17. Verfahren nach Anspruch 16, wobei die Identität und/oder Menge der entfernten Substanz auf den Gehalt und/oder die Menge analysiert wird, die im Zusammenhang steht mit dem Gehalt der Substanz in dem Säugetier.

18. Verfahren nach Anspruch 15 oder 16, wobei die überwachte Substanz eine nicht-ionische Einheit ist.

19. Verfahren nach Anspruch 18, wobei die nicht-ionische Einheit ein natürlicher Zucker ist.

20. Verfahren nach Anspruch 19, wobei der natürliche Zucker Glukose ist.

21. Verfahren nach Anspruch 20, wobei die gemessene Konzentration an Glukose zwischen etwa 0,1 und 5,0 mg Glukose pro ml Blut liegt.

22. Verfahren nach Anspruch 21, wobei der Glukosegehalt zwischen etwa 1,1 und 5,0 mg Glukose/ml Blut liegt.
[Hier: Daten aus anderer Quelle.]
-- ==== Sys2Proof/Machine/Xform.lean ====
section
/-!
DEFINITION. The register instructions of the scale slot SX (05 R175) and the transform slot XF (05 R178 to R184). Their results
are landings: they become visible after the fixed latency of 03 R93.
-/
namespace Sys2Proof.Machine

/-- Adds a landing of latency L, issued at the context's position, to the state. -/
def addLanding (s : State) (x : Ctx) (l : Landing) : State := modCtx s x.id (fun y => { y with land := y.land ++ [l] })

/-- A landing in a vector register. -/
def landV (x : Ctx) (d v lat : Nat) : Landing :=
  { vreg := some d, vval := BitVec.ofNat 1024 v, kreg := none, kval := 0, vis := x.pos + lat, poison := false, wait := none, addr := 0 }

/-- A landing in a scale register. -/
def landK (x : Ctx) (d : Nat) (v : Scale) (lat : Nat) : Landing :=
  { vreg := none, vval := 0, kreg := some d, kval := v, vis := x.pos + lat, poison := false, wait := none, addr := 0 }

/-! ## Scale registers -/

/-- Code j of a scale register, and a register made of 32 codes. -/
def kCode (k : Scale) (j : Nat) : Nat := laneAt k.toNat 8 j
def kCodes (k : Scale) : List Nat := (List.range 32).map (kCode k)
def kOf (l : List Nat) : Scale := BitVec.ofNat 256 (l.foldr (fun c acc => acc * 256 + c % 256) 0)

/-- An SX instruction that computes a scale register in one issued bundle cycle. -/
def kOp (o : KR) (reads : List RegId) (g : Ctx → Scale) : SlotOp :=
  plainOp (fun _ => reads) [.k o.d.toNat] 2 (fun _ x s => .ok (addLanding s x (landK x o.d.toNat (g x) 1)) [] 0)

def opKmov (o : KR) : SlotOp := kOp o [.k (low6 o.a)] (fun x => rdK x (low6 o.a))
def opKset (o : KR) : SlotOp :=
  let c := (o.x.extractLsb' 0 8).toNat
  let one := o.x.getLsbD 8
  kOp o (if one then [.k o.d.toNat] else []) (fun x =>
    if one then kOf ((kCodes (rdK x o.d.toNat)).set (o.x.extractLsb' 9 5).toNat c) else kOf (List.replicate 32 c))
def opKmax (o : KR) : SlotOp :=
  kOp o [.k o.d.toNat, .k (low6 o.a)] (fun x =>
    kOf (List.zipWith max (kCodes (rdK x o.d.toNat)) (kCodes (rdK x (low6 o.a)))))

/-! ## Transforms -/

/-- Registers of form XR. -/
def xD (o : XR) : Nat := o.d.toNat
def xA (o : XR) : Nat := o.a.toNat

/-- An XF instruction that writes a vector register after `lat` issued bundle cycles. -/
def xfOp (o : XR) (reads : Ctx → List RegId) (lat : Nat) (g : Ctx → Nat × Flg) : SlotOp :=
  plainOp reads [.v (xD o)] 6 (fun _ x s => let r := g x; .ok (addLanding s x (landV x (xD o) r.1 lat)) [] r.2)

/-- The lanes of a register as a move reads them: of a 6-bit element only bits [5:0] (02 R49). -/
def bitLanes (x : Ctx) (r : Nat) (f : Fmt) : List Nat := (vLanes x r (laneWidth f)).map (· % 2 ^ fmtWidth f)

/-- `xtr`: transposes R rows of C columns (05 R179). -/
def opXtr (o : XR) : SlotOp :=
  let w := laneWidth (xrFd o)
  let n := 1024 / w
  let r := 2 ^ ((o.x.extractLsb' 0 2).toNat + 1)
  xfOp o (fun _ => [.v (xA o)]) 4 (fun x =>
    let a := bitLanes x (xA o) (xrFd o)
    (ofLanes w ((List.range n).map (fun l => a.getD (l % r * (n / r) + l / r) 0)), 0))

/-- `xexp`: expands 2:4 sparse data (05 R180). -/
def opXexp (o : XR) : SlotOp :=
  let w := laneWidth (xrFd o)
  let n := 1024 / w
  let h := (o.x.extractLsb' 0 1).toNat
  xfOp o (fun _ => [.v (xA o), .v o.b.toNat]) 3 (fun x =>
    let a := bitLanes x (xA o) (xrFd o)
    let b := (rdV x o.b.toNat).toNat
    (ofLanes w ((List.range n).map (fun l =>
      let q := l / 4
      if l % 4 = bits b (h * n + 4 * q + 3) (h * n + 4 * q + 2) then a.getD (h * n / 2 + 2 * q + 1) 0
      else if l % 4 = bits b (h * n + 4 * q + 1) (h * n + 4 * q) then a.getD (h * n / 2 + 2 * q) 0
      else 0)), 0))

/-- The value of source lane j of `xcvt`: an MX element takes its block's scale (05 R181). -/
def xcvtSource (fs : Fmt) (a : List Nat) (k : Scale) (q j : Nat) : Val :=
  if isMX fs then scaledVal fs (kCode k (8 * q + j / 32)) (a.getD j 0 % 2 ^ fmtWidth fs) else decodeVal fs (a.getD j 0)

def opXcvt (o : XR) : SlotOp :=
  let fd := xrFd o
  let fs := xrFs o
  xfOp o (fun x => .v (xA o) :: (if isMX fs then [.k o.k.toNat] else []) ++ cvtReads x fd fs o.rm (xD o)) 2 (fun x =>
    let a := vLanes x (xA o) (laneWidth fs)
    let g := cvtLanes fd fs (o.x.extractLsb' 0 3).toNat
      (xcvtSource fs a (rdK x o.k.toNat) (o.x.extractLsb' 3 2).toNat) (vLanes x (xD o) (laneWidth fd))
      (laneRnd x o.rm (laneCount fd))
    let l := (List.range (laneCount fd)).map g
    (ofLanes (laneWidth fd) (l.map (·.1)), flagsOf (l.map (·.2))))

/-- The blocks of `xqnt`: from block t on, the destination lanes, the codes and the flags (05 R182). -/
def xqntBlocks (fd fs : Fmt) (l : LaneRnd) (a : List Nat) (p j : Nat) : Nat → Nat → List Nat × List Nat × Flg → List Nat × List Nat × Flg
  | 0, _, acc => acc
  | k + 1, t, (dl, kl, fl) =>
    let xs := (List.range 32).map (fun i => decodeVal fs (a.getD (32 * t + i) 0))
    let r := mxQuant xs fd l.m l.sat ((List.range 32).map (fun i => l.ws.getD (32 * t + i) 0)) l.b
    let dl1 := dl.take (32 * (p + t)) ++ r.2.1 ++ dl.drop (32 * (p + t) + 32)
    xqntBlocks fd fs l a p j k (t + 1) (dl1, kl.set (j + t) r.1, fl ||| r.2.2)

def opXqnt (o : XR) : SlotOp :=
  let fd := xrFd o
  let fs := xrFs o
  let w := laneWidth fd
  let nb := srcBlocks fs
  plainOp (fun x => [.v (xD o), .k o.k.toNat, .v (xA o)] ++ srReads x (vecMode x o.rm)) [.v (xD o), .k o.k.toNat] 6
    (fun _ x s =>
      let r := xqntBlocks fd fs (laneRnd x o.rm (32 * nb)) (vLanes x (xA o) (laneWidth fs)) (o.x.extractLsb' 0 3).toNat
        (o.b.extractLsb' 0 5).toNat nb 0 (vLanes x (xD o) w, kCodes (rdK x o.k.toNat), 0)
      .ok (addLanding s x { landV x (xD o) (ofLanes w r.1) 2 with kreg := some o.k.toNat, kval := kOf r.2.1 }) [] r.2.2)

/-- `xamx`: the largest finite magnitude of each block (05 R183). -/
def opXamx (o : XR) : SlotOp :=
  let fs := xrFs o
  xfOp o (fun _ => [.v (xA o)]) 2 (fun x =>
    let vs := (vLanes x (xA o) (laneWidth fs)).map (decodeVal fs)
    (ofLanes 32 ((List.range 32).map (fun t =>
      if t < srcBlocks fs then code32 (ofRat (amaxOf ((vs.drop (32 * t)).take 32))) else 0)),
     if vs.any (fun v => !valIsFinite v) then fNF else 0))

/-- `xswz`: unit i comes from unit i XOR c (05 R184). -/
def opXswz (o : XR) : SlotOp :=
  let w := 32 * 2 ^ o.g.toNat
  xfOp o (fun _ => [.v (xA o)]) 4 (fun x =>
    let a := vLanes x (xA o) w
    (ofLanes w ((List.range (1024 / w)).map (fun i => a.getD (i ^^^ o.x.toNat) 0)), 0))

/-! ## Meanings, one per arm of `exec` -/

/-- KMOV (R175). -/
def execKmov (o : KR) (s : State) : Host.Outcome State Fault Refusal := issueAlone (.kmov o) (opKmov o) s

/-- KSET (R175). -/
def execKset (o : KR) (s : State) : Host.Outcome State Fault Refusal := issueAlone (.kset o) (opKset o) s

/-- KMAX (R175). -/
def execKmax (o : KR) (s : State) : Host.Outcome State Fault Refusal := issueAlone (.kmax o) (opKmax o) s

/-- XTR (R179). -/
def execXtr (o : XR) (s : State) : Host.Outcome State Fault Refusal := issueAlone (.xtr o) (opXtr o) s

/-- XEXP (R180). -/
def execXexp (o : XR) (s : State) : Host.Outcome State Fault Refusal := issueAlone (.xexp o) (opXexp o) s

/-- XCVT (R181). -/
def execXcvt (o : XR) (s : State) : Host.Outcome State Fault Refusal := issueAlone (.xcvt o) (opXcvt o) s

/-- XQNT (R182). -/
def execXqnt (o : XR) (s : State) : Host.Outcome State Fault Refusal := issueAlone (.xqnt o) (opXqnt o) s

/-- XAMX (R183). -/
def execXamx (o : XR) (s : State) : Host.Outcome State Fault Refusal := issueAlone (.xamx o) (opXamx o) s

/-- XSWZ (R184). -/
def execXswz (o : XR) (s : State) : Host.Outcome State Fault Refusal := issueAlone (.xswz o) (opXswz o) s

end Sys2Proof.Machine
end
23. Verfahren nach Anspruch 16 zur nicht-invasiven E ntnahme von der Oberfläche der Haut oder den darunter liegenden Blutgefäpen einer nicht-ionisierten biologisch aktiven Substanz in der Haut oder in den darunter liegenden Blutgefäßen im Körper.

24. Verfahren nach Anspruch 23, wobei die nicht-ionisierte biologisch aktive Substanz Glukose in einer Konzentration zwischen etwa 0,1 und 5,0 mg Glukose pro ml Blut eines Menschen ist.